I checked serial console log.

[  292.671432] watchdog: watchdog0: watchdog did not stop!
[  292.685817] systemd-shutdow: 44 output lines suppressed due to ratelimiting
[  293.636553] tegra-xusb 3610000.xhci: Host not halted after 16000 microseconds.
[  293.636809] tegra-xusb 3610000.xhci: Host controller not halted, aborting reset.
[  293.722935] reboot: Restarting system
Shutdown state requested 1
Rebooting system ...

[0000.053] W> RATCHET: MB1 binary ratchet value 4 is too large than ratchet level 2 from HW fuses.
[0000.062] I> MB1 (prd-version: 1.5.1.2-t194-41334769-9ec1833d)
[0000.067] I> Boot-mode: Coldboot
[0000.070] I> Chip revision : A02P
[0000.073] I> Bootrom patch version : 15 (correctly patched)
[0000.078] I> ATE fuse revision : 0x200
[0000.082] I> Ram repair fuse : 0x0
[0000.085] I> Ram Code : 0x2
[0000.088] I> rst_source : 0xb
[0000.090] I> rst_level : 0x1
[0000.094] I> Boot-device: eMMC
[0000.109] I> sdmmc DDR50 mode
[0000.113] W> No valid slot number is found in scratch register
[0000.118] W> Return default slot: _a
[0000.122] I> Active Boot chain : 0
[0000.125] I> Boot-device: eMMC
[0000.128] W> MB1_PLATFORM_CONFIG: device prod data is empty in MB1 BCT.
[0000.135] I> Temperature = 34000
[0000.138] W> Skipping boost for clk: BPMP_CPU_NIC
[0000.142] W> Skipping boost for clk: BPMP_APB
[0000.146] W> Skipping boost for clk: AXI_CBB
[0000.150] W> Skipping boost for clk: AON_CPU_NIC
[0000.154] W> Skipping boost for clk: CAN1
[0000.158] W> Skipping boost for clk: CAN2
[0000.162] I> Boot-device: eMMC
[0000.165] I> Boot-device: eMMC
[0000.175] I> Sdmmc: HS400 mode enabled
[0000.179] I> ECC region[0]: Start:0x0, End:0x0
[0000.183] I> ECC region[1]: Start:0x0, End:0x0
[0000.187] I> ECC region[2]: Start:0x0, End:0x0
[0000.191] I> ECC region[3]: Start:0x0, End:0x0
[0000.196] I> ECC region[4]: Start:0x0, End:0x0
[0000.200] I> Non-ECC region[0]: Start:0x80000000, End:0x100000000
[0000.205] I> Non-ECC region[1]: Start:0x0, End:0x0
[0000.210] I> Non-ECC region[2]: Start:0x0, End:0x0
[0000.214] I> Non-ECC region[3]: Start:0x0, End:0x0
[0000.219] I> Non-ECC region[4]: Start:0x0, End:0x0
[0000.224] E> FAILED: Thermal config
[0000.232] E> FAILED: MEMIO rail config
[0000.250] I> Boot-device: eMMC
[0000.260] I> sdmmc bdev is already initialized
[0000.327] I> MB1 done

Hi dandelion1124,

[ 292.671432] watchdog: watchdog0: watchdog did not stop!
[ 292.685817] systemd-shutdow: 44 output lines suppressed due to ratelimiting
[ 293.636553] tegra-xusb 3610000.xhci: Host not halted after 16000 microseconds.
[ 293.636809] tegra-xusb 3610000.xhci: Host controller not halted, aborting reset.
[ 293.722935] reboot: Restarting system
Shutdown state requested 1
Rebooting system …

Unfortunately, this log is too late and the reboot already started.
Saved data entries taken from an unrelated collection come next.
-- ==== Sys2Proof/Laws/PerInstr.lean ====
section
/-! SUPPORT. Statements made per instruction, one lemma per constructor of Instr. -/

namespace Sys2Proof.Laws

/-- The encoding's first octet alone says how many octets follow it (R92). -/
def Length.Statement (i : Instr) : Prop :=
  ∃ op imm, encode i = op :: imm ∧ immediateOctets op = some imm.length

theorem Length.halt : Length.Statement .halt := ⟨_, _, rfl, by decide⟩
theorem Length.yield : Length.Statement .yield := ⟨_, _, rfl, by decide⟩
theorem Length.drop : Length.Statement .drop := ⟨_, _, rfl, by decide⟩
theorem Length.drop16 : Length.Statement .drop16 := ⟨_, _, rfl, by decide⟩
theorem Length.dup : Length.Statement .dup := ⟨_, _, rfl, by decide⟩
theorem Length.dup16 : Length.Statement .dup16 := ⟨_, _, rfl, by decide⟩
theorem Length.swap : Length.Statement .swap := ⟨_, _, rfl, by decide⟩
theorem Length.swap16 : Length.Statement .swap16 := ⟨_, _, rfl, by decide⟩
theorem Length.over8 : Length.Statement .over8 := ⟨_, _, rfl, by decide⟩
theorem Length.over16 : Length.Statement .over16 := ⟨_, _, rfl, by decide⟩
theorem Length.tor : Length.Statement .tor := ⟨_, _, rfl, by decide⟩
theorem Length.fromr : Length.Statement .fromr := ⟨_, _, rfl, by decide⟩
theorem Length.add : Length.Statement .add := ⟨_, _, rfl, by decide⟩
theorem Length.add16 : Length.Statement .add16 := ⟨_, _, rfl, by decide⟩
theorem Length.sub : Length.Statement .sub := ⟨_, _, rfl, by decide⟩
theorem Length.sub16 : Length.Statement .sub16 := ⟨_, _, rfl, by decide⟩
theorem Length.mul : Length.Statement .mul := ⟨_, _, rfl, by decide⟩
theorem Length.mul16 : Length.Statement .mul16 := ⟨_, _, rfl, by decide⟩
theorem Length.div : Length.Statement .div := ⟨_, _, rfl, by decide⟩
theorem Length.div16 : Length.Statement .div16 := ⟨_, _, rfl, by decide⟩
theorem Length.mod : Length.Statement .mod := ⟨_, _, rfl, by decide⟩
theorem Length.mod16 : Length.Statement .mod16 := ⟨_, _, rfl, by decide⟩
theorem Length.and : Length.Statement .and := ⟨_, _, rfl, by decide⟩
theorem Length.and16 : Length.Statement .and16 := ⟨_, _, rfl, by decide⟩
theorem Length.or : Length.Statement .or := ⟨_, _, rfl, by decide⟩
theorem Length.or16 : Length.Statement .or16 := ⟨_, _, rfl, by decide⟩
theorem Length.xor : Length.Statement .xor := ⟨_, _, rfl, by decide⟩
theorem Length.xor16 : Length.Statement .xor16 := ⟨_, _, rfl, by decide⟩
theorem Length.not : Length.Statement .not := ⟨_, _, rfl, by decide⟩
theorem Length.not16 : Length.Statement .not16 := ⟨_, _, rfl, by decide⟩
theorem Length.shl : Length.Statement .shl := ⟨_, _, rfl, by decide⟩
theorem Length.shl16 : Length.Statement .shl16 := ⟨_, _, rfl, by decide⟩
theorem Length.shr : Length.Statement .shr := ⟨_, _, rfl, by decide⟩
theorem Length.shr16 : Length.Statement .shr16 := ⟨_, _, rfl, by decide⟩
theorem Length.eq : Length.Statement .eq := ⟨_, _, rfl, by decide⟩
theorem Length.eq16 : Length.Statement .eq16 := ⟨_, _, rfl, by decide⟩
theorem Length.neq : Length.Statement .neq := ⟨_, _, rfl, by decide⟩
theorem Length.neq16 : Length.Statement .neq16 := ⟨_, _, rfl, by decide⟩
theorem Length.gt : Length.Statement .gt := ⟨_, _, rfl, by decide⟩
theorem Length.gt16 : Length.Statement .gt16 := ⟨_, _, rfl, by decide⟩
theorem Length.lt : Length.Statement .lt := ⟨_, _, rfl, by decide⟩
theorem Length.lt16 : Length.Statement .lt16 := ⟨_, _, rfl, by decide⟩
theorem Length.jz : Length.Statement .jz := ⟨_, _, rfl, by decide⟩
theorem Length.jnz : Length.Statement .jnz := ⟨_, _, rfl, by decide⟩
theorem Length.call : Length.Statement .call := ⟨_, _, rfl, by decide⟩
theorem Length.ret : Length.Statement .ret := ⟨_, _, rfl, by decide⟩
theorem Length.push (imm : Octet) : Length.Statement (.push imm) := ⟨_, _, rfl, rfl⟩
theorem Length.push16 (imm : Word) : Length.Statement (.push16 imm) := ⟨_, _, rfl, rfl⟩
theorem Length.load : Length.Statement .load := ⟨_, _, rfl, by decide⟩
theorem Length.load16 : Length.Statement .load16 := ⟨_, _, rfl, by decide⟩
theorem Length.store : Length.Statement .store := ⟨_, _, rfl, by decide⟩
theorem Length.store16 : Length.Statement .store16 := ⟨_, _, rfl, by decide⟩

end Sys2Proof.Laws
end

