-- ==== Sys2Proof/Tests/Slice0.lean ====
section
/-! SUPPORT. Tests on fixed values: the encodings written out from the opcode table, the checks of well-formedness, the
vectors of spec/95_test_vectors.md, and for every obligation with hypotheses a state that meets them. -/

namespace Sys2Proof.Machine

-- One theorem after the other: checked all at once, the evaluations below need too many threads.
set_option Elab.async false

/-! ### Helpers -/

/-- What a vector shows of a state. -/
structure Seen where
  ds : List Octet
  rs : List Octet
  pc : Word
  flags : Octet
  run : RunState
  deriving DecidableEq, Repr

/-- The octets of a stack's preset: the listed ones from slot 0 on, and their count in the depth octet. -/
def presetStack (m : Memory) (k : StackSpec) (octets : List Octet) : Memory :=
  (m.pokeList k.base.toNat octets).poke k.depthAddr.toNat (BitVec.ofNat 8 octets.length)

/-- A core about to fetch at 0x0400, with the octets there and the stacks preset: how a vector starts. -/
def preset (octets ds rs : List Octet) : State :=
  { State.reset with
    pc := 0x0400
    runState := .running
    mem := presetStack (presetStack (Memory.pokeList [(0, 0x04)] 0x0400 octets) dataStack ds) returnStack rs }

/-- What is seen after a step. -/
def seen : Host.Outcome State Fault Refusal → Option Seen
  | .next t => some ⟨t.ds, t.rs, t.pc, t.flags, t.runState⟩
  | _ => none

/-- A vector: one step from the preset state. -/
def runs (octets ds rs : List Octet) : Option Seen := seen (step (preset octets ds rs))

/-- The storage that the vectors of LOAD and LOAD16 preset. -/
def filled (s : State) : State :=
  s.setMem ((((s.mem.poke 0x0500 0x2A).poke 0x0600 0x24).poke 0x0601 0x68).poke 0xFFFF 0xEE)

/-- A vector of LOAD or LOAD16. -/
def runsFilled (octets ds rs : List Octet) : Option Seen := seen (step (filled (preset octets ds rs)))

/-- The storage octet at an address after a step. -/
def octetAfter (o : Host.Outcome State Fault Refusal) (a : Nat) : Option Octet :=
  match o with
  | .next t => some (t.mem.peek a)
  | _ => none

/-- The storage octet at an address after a vector of STORE or STORE16. -/
def stored (octets ds : List Octet) (a : Nat) : Option Octet := octetAfter (step (preset octets ds [])) a

/-! ### Decoding: every constructor's octets, written out from the opcode table -/

/-- Opcodes 0x00 to 0x0B (R96). -/
theorem test_decode_stack :
    decode [0x00] = .ok (.halt, []) ∧ decode [0x01] = .ok (.yield, []) ∧ decode [0x02] = .ok (.drop, []) ∧
    decode [0x03] = .ok (.drop16, []) ∧ decode [0x04] = .ok (.dup, []) ∧ decode [0x05] = .ok (.dup16, []) ∧
    decode [0x06] = .ok (.swap, []) ∧ decode [0x07] = .ok (.swap16, []) ∧ decode [0x08] = .ok (.over8, []) ∧
    decode [0x09] = .ok (.over16, []) ∧ decode [0x0A] = .ok (.tor, []) ∧ decode [0x0B] = .ok (.fromr, []) := by
  refine ⟨?_, ?_, ?_, ?_, ?_, ?_, ?_, ?_, ?_, ?_, ?_, ?_⟩ <;> rfl

/-- Opcodes 0x10 to 0x19 (R96). -/
theorem test_decode_arithmetic :
    decode [0x10] = .ok (.add, []) ∧ decode [0x11] = .ok (.add16, []) ∧ decode [0x12] = .ok (.sub, []) ∧
    decode [0x13] = .ok (.sub16, []) ∧ decode [0x14] = .ok (.mul, []) ∧ decode [0x15] = .ok (.mul16, []) ∧
    decode [0x16] = .ok (.div, []) ∧ decode [0x17] = .ok (.div16, []) ∧ decode [0x18] = .ok (.mod, []) ∧
    decode [0x19] = .ok (.mod16, []) := by
  refine ⟨?_, ?_, ?_, ?_, ?_, ?_, ?_, ?_, ?_, ?_⟩ <;> rfl

/-- Opcodes 0x1A to 0x25 (R96). -/
theorem test_decode_logic :
    decode [0x1A] = .ok (.and, []) ∧ decode [0x1B] = .ok (.and16, []) ∧ decode [0x1C] = .ok (.or, []) ∧
    decode [0x1D] = .ok (.or16, []) ∧ decode [0x1E] = .ok (.xor, []) ∧ decode [0x1F] = .ok (.xor16, []) ∧
    decode [0x20] = .ok (.not, []) ∧ decode [0x21] = .ok (.not16, []) ∧ decode [0x22] = .ok (.shl, []) ∧
    decode [0x23] = .ok (.shl16, []) ∧ decode [0x24] = .ok (.shr, []) ∧ decode [0x25] = .ok (.shr16, []) := by
  refine ⟨?_, ?_, ?_, ?_, ?_, ?_, ?_, ?_, ?_, ?_, ?_, ?_⟩ <;> rfl

/-- Opcodes 0x40 to 0x4B (R96). -/
theorem test_decode_control :
    decode [0x40] = .ok (.eq, []) ∧ decode [0x41] = .ok (.eq16, []) ∧ decode [0x42] = .ok (.neq, []) ∧
    decode [0x43] = .ok (.neq16, []) ∧ decode [0x44] = .ok (.gt, []) ∧ decode [0x45] = .ok (.gt16, []) ∧
    decode [0x46] = .ok (.lt, []) ∧ decode [0x47] = .ok (.lt16, []) ∧ decode [0x48] = .ok (.jz, []) ∧
    decode [0x49] = .ok (.jnz, []) ∧ decode [0x4A] = .ok (.call, []) ∧ decode [0x4B] = .ok (.ret, []) := by
  refine ⟨?_, ?_, ?_, ?_, ?_, ?_, ?_, ?_, ?_, ?_, ?_, ?_⟩ <;> rfl

/-- Opcodes 0x50 to 0x55 (R96), with what follows left over; the immediate of PUSH16 is big-endian (R93). -/
theorem test_decode_memory :
    decode [0x50, 0x41, 0x10] = .ok (.push 0x41, [0x10]) ∧ decode [0x51, 0x12, 0x34] = .ok (.push16 0x1234, []) ∧
    decode [0x52] = .ok (.load, []) ∧ decode [0x53] = .ok (.load16, []) ∧ decode [0x54] = .ok (.store, []) ∧
    decode [0x55] = .ok (.store16, []) := by
  refine ⟨?_, ?_, ?_, ?_, ?_, ?_⟩ <;> rfl

/-- Words numbered as the opcode table numbers their bits: the first octet lowest. -/
theorem test_decode_table_word :
    decodeTableWord 8 0x4A = some .call ∧ decodeTableWord 16 0x4150 = some (.push 0x41) ∧
    decodeTableWord 24 0x341251 = some (.push16 0x1234) ∧ decodeTableWord 8 0x51 = some (.push16 0x0000) ∧
    decodeTableWord 8 0x0C = none := by decide

/-- No octet begins two rows of the bare table, nor a row and PUSH or PUSH16 (R90). -/
theorem test_rows_distinct : (pushOpcode :: push16Opcode :: bareRows.map Prod.fst).Nodup := by decide +kernel

/-! ### Well-formedness: each check refuses an ill-formed term -/

/-- An image of 64513 octets is too long, one of 64512 is not (R282, U8). -/
theorem test_image_too_long :
    imageFits (List.replicate 64513 0x00) = false ∧ imageFits (List.replicate 64512 0x00) = true := by
  unfold imageFits
  rw [List.length_replicate, List.length_replicate]
  decide

/-- A transfer of two octets from 0xFFFF runs past the end, one of one octet does not (R57, U7). -/
theorem test_transfer_past_end : transferFits 0xFFFF 2 = false ∧ transferFits 0xFFFF 1 = true := by decide

/-- A payload of 256 octets does not fit the length register, one of 255 does (R262). -/
theorem test_payload_too_long :
    payloadFits (List.replicate 256 0x00) = false ∧ payloadFits (List.replicate 255 0x00) = true := by
  unfold payloadFits
  rw [List.length_replicate, List.length_replicate]
  decide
We need to find the log prior to this part. Do you have it?
Actually, It looks like it is running a normal reboot process. Also, the timestamp is in 293 second, did you see the reboot right after you boot on the device for about 5 mins?

Hi dandelion1124,

Is this still an issue to support? Any status can be updated?

Now, I could not reprodude. When this problem reproduce, I’ ll attach serial console log.